* _What you should do_: Nothing but the lines from the one containing "def asmWord (op" through the one containing "k p).trans hfault⟩", both included, should be given again, each exactly as written below.

Collected data entries
-------------------------
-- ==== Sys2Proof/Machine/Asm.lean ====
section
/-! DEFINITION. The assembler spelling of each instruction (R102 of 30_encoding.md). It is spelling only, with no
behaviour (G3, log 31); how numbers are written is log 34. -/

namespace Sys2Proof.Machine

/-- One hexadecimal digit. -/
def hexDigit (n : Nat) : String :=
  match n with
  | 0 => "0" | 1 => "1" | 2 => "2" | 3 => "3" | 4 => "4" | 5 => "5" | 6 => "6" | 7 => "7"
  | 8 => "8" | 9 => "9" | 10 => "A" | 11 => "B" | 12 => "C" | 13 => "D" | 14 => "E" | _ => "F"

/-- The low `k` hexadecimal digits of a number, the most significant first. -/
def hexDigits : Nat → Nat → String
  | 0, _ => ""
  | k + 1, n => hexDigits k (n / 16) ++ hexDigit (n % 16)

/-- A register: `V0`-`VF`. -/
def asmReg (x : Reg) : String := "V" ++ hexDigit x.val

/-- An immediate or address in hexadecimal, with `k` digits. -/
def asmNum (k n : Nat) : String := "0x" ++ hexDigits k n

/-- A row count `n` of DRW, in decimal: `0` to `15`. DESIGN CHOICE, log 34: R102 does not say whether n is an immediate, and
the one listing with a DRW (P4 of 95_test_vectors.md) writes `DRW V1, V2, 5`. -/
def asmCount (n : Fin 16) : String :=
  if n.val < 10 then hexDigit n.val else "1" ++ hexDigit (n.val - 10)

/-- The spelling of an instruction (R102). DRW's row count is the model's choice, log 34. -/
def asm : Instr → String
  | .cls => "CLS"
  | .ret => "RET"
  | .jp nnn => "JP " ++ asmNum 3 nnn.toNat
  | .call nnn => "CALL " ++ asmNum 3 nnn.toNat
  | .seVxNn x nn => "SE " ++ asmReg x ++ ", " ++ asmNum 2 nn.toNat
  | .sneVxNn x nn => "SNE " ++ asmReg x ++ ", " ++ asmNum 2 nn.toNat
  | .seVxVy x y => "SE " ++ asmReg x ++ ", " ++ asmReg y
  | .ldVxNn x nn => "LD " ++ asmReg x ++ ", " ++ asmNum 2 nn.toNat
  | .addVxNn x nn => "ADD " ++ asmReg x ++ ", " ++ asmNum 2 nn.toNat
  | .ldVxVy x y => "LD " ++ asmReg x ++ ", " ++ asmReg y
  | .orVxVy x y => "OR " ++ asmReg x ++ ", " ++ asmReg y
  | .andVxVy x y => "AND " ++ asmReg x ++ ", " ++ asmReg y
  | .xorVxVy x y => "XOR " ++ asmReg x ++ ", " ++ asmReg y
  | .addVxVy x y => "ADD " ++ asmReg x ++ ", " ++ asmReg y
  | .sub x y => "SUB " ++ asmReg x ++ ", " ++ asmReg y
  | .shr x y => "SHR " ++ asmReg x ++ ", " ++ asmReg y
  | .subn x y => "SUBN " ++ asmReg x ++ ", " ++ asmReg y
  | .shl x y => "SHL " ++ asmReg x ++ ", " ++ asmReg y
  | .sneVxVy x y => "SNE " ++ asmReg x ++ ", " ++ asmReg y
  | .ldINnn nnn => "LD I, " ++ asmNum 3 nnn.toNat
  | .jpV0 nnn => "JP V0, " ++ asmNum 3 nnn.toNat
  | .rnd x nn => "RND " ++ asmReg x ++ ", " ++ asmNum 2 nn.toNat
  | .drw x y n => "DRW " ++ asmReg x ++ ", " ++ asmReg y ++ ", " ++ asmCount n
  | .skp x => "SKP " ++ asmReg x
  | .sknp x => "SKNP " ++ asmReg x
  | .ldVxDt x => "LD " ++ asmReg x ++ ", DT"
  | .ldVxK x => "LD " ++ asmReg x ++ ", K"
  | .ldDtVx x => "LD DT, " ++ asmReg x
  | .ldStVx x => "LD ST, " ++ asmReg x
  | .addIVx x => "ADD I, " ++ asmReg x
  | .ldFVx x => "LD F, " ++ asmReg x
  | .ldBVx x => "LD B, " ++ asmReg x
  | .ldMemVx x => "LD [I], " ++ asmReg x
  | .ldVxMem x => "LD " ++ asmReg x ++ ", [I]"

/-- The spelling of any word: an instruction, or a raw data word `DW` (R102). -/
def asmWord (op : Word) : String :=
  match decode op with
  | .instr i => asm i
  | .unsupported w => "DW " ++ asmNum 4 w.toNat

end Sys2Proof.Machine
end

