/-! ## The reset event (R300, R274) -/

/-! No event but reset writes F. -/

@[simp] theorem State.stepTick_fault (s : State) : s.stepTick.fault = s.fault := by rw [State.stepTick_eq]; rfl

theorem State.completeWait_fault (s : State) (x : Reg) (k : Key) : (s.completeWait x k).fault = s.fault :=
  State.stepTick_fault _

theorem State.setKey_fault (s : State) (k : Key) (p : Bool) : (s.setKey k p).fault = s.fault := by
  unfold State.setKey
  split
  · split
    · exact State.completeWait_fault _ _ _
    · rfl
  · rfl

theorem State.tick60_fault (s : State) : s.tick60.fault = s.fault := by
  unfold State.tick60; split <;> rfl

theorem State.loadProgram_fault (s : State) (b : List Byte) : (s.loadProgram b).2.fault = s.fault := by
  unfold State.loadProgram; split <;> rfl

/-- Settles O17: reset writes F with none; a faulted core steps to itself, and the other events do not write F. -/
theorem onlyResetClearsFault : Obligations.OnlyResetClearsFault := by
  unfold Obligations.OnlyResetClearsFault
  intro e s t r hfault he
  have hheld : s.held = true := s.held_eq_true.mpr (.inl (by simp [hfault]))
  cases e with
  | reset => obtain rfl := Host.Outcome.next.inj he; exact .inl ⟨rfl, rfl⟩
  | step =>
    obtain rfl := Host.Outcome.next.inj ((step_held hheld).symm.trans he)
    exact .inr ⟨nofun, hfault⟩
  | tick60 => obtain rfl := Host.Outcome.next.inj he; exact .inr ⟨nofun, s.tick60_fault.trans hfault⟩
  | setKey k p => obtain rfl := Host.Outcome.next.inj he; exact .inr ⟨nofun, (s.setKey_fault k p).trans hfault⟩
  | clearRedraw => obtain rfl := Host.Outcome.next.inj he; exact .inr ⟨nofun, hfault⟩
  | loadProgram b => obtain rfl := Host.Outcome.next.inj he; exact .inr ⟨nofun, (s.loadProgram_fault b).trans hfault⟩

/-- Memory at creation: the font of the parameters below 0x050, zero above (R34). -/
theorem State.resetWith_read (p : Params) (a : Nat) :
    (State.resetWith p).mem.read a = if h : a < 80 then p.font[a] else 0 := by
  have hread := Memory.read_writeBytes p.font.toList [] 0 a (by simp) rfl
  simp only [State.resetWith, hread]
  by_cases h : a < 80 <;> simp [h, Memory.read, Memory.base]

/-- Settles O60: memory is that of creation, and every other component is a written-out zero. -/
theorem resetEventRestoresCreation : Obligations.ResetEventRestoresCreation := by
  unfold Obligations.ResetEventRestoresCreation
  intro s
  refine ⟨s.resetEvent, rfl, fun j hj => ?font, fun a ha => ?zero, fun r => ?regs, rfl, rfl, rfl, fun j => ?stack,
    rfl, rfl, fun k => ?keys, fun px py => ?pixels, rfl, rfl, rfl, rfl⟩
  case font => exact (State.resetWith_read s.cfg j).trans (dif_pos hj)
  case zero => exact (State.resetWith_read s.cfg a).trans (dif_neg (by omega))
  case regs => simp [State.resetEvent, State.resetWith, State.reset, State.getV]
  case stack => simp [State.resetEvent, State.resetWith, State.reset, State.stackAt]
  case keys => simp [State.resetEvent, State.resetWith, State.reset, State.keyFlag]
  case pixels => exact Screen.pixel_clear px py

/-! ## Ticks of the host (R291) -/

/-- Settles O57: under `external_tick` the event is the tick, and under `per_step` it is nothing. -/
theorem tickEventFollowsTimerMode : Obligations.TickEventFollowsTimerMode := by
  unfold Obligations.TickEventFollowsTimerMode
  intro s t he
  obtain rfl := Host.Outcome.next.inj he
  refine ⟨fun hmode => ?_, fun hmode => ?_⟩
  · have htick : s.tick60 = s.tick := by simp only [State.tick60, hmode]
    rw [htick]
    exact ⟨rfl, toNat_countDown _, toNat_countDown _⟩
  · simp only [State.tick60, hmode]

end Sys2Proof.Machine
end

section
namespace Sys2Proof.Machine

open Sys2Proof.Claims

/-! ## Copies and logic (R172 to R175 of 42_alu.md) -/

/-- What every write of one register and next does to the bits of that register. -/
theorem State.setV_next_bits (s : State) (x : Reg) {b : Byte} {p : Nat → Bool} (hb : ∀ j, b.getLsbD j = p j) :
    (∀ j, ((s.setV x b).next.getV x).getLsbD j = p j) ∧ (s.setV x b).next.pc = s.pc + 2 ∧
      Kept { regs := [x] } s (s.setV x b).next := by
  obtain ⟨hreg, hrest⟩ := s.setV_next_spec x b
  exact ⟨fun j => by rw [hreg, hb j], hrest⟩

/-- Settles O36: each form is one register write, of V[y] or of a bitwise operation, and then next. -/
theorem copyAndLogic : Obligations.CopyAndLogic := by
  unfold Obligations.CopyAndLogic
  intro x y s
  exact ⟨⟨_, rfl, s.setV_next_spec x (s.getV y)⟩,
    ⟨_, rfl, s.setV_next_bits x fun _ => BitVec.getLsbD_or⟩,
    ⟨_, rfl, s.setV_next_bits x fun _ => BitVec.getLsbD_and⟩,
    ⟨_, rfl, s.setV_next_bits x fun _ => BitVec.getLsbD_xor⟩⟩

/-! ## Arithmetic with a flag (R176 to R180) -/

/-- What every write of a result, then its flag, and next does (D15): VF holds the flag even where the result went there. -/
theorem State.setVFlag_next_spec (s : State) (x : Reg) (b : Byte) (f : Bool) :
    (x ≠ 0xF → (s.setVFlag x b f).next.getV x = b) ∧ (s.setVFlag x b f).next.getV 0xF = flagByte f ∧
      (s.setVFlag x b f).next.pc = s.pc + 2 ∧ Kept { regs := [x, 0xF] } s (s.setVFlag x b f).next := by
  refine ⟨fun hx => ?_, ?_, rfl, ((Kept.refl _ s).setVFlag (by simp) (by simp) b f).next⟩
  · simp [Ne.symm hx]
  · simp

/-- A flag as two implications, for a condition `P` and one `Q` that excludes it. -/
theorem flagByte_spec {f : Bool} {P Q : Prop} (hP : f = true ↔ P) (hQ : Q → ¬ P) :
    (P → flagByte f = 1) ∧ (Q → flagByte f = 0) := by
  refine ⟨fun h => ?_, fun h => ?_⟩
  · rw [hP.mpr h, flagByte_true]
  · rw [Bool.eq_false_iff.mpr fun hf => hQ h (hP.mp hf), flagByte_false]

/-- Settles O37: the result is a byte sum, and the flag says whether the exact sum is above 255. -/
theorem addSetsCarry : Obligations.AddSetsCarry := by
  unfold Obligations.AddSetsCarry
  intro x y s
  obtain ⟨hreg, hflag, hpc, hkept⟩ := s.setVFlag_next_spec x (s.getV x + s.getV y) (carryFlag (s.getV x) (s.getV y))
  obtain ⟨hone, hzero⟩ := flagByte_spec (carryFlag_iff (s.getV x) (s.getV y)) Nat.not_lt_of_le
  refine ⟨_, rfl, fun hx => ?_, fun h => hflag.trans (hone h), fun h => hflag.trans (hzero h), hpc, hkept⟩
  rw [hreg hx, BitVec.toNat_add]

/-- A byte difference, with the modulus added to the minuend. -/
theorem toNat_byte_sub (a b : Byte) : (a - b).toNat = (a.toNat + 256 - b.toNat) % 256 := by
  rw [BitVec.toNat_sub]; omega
-------------------------
* _Your solution_:
def asmWord (op : Word) : String :=
  match decode op with
  | .instr i => asm i
  | .unsupported w => "DW " ++ asmNum 4 w.toNat

end Sys2Proof.Machine
end

/-! ## The reset event (R300, R274) -/

/-! No event but reset writes F. -/

@[simp] theorem State.stepTick_fault (s : State) : s.stepTick.fault = s.fault := by rw [State.stepTick_eq]; rfl

theorem State.completeWait_fault (s : State) (x : Reg) (k : Key) : (s.completeWait x k).fault = s.fault :=
  State.stepTick_fault _

theorem State.setKey_fault (s : State) (k : Key) (p : Bool) : (s.setKey k p).fault = s.fault := by
  unfold State.setKey
  split
  · split
    · exact State.completeWait_fault _ _ _
    · rfl
  · rfl

theorem State.tick60_fault (s : State) : s.tick60.fault = s.fault := by
  unfold State.tick60; split <;> rfl

theorem State.loadProgram_fault (s : State) (b : List Byte) : (s.loadProgram b).2.fault = s.fault := by
  unfold State.loadProgram; split <;> rfl

/-- Settles O17: reset writes F with none; a faulted core steps to itself, and the other events do not write F. -/
theorem onlyResetClearsFault : Obligations.OnlyResetClearsFault := by
  unfold Obligations.OnlyResetClearsFault
  intro e s t r hfault he
  have hheld : s.held = true := s.held_eq_true.mpr (.inl (by simp [hfault]))
  cases e with
  | reset => obtain rfl := Host.Outcome.next.inj he; exact .inl ⟨rfl, rfl⟩
  | step =>
    obtain rfl := Host.Outcome.next.inj ((step_held hheld).symm.trans he)
    exact .inr ⟨nofun, hfault⟩
  | tick60 => obtain rfl := Host.Outcome.next.inj he; exact .inr ⟨nofun, s.tick60_fault.trans hfault⟩
  | setKey k p => obtain rfl := Host.Outcome.next.inj he; exact .inr ⟨nofun, (s.setKey_fault k p).trans hfault⟩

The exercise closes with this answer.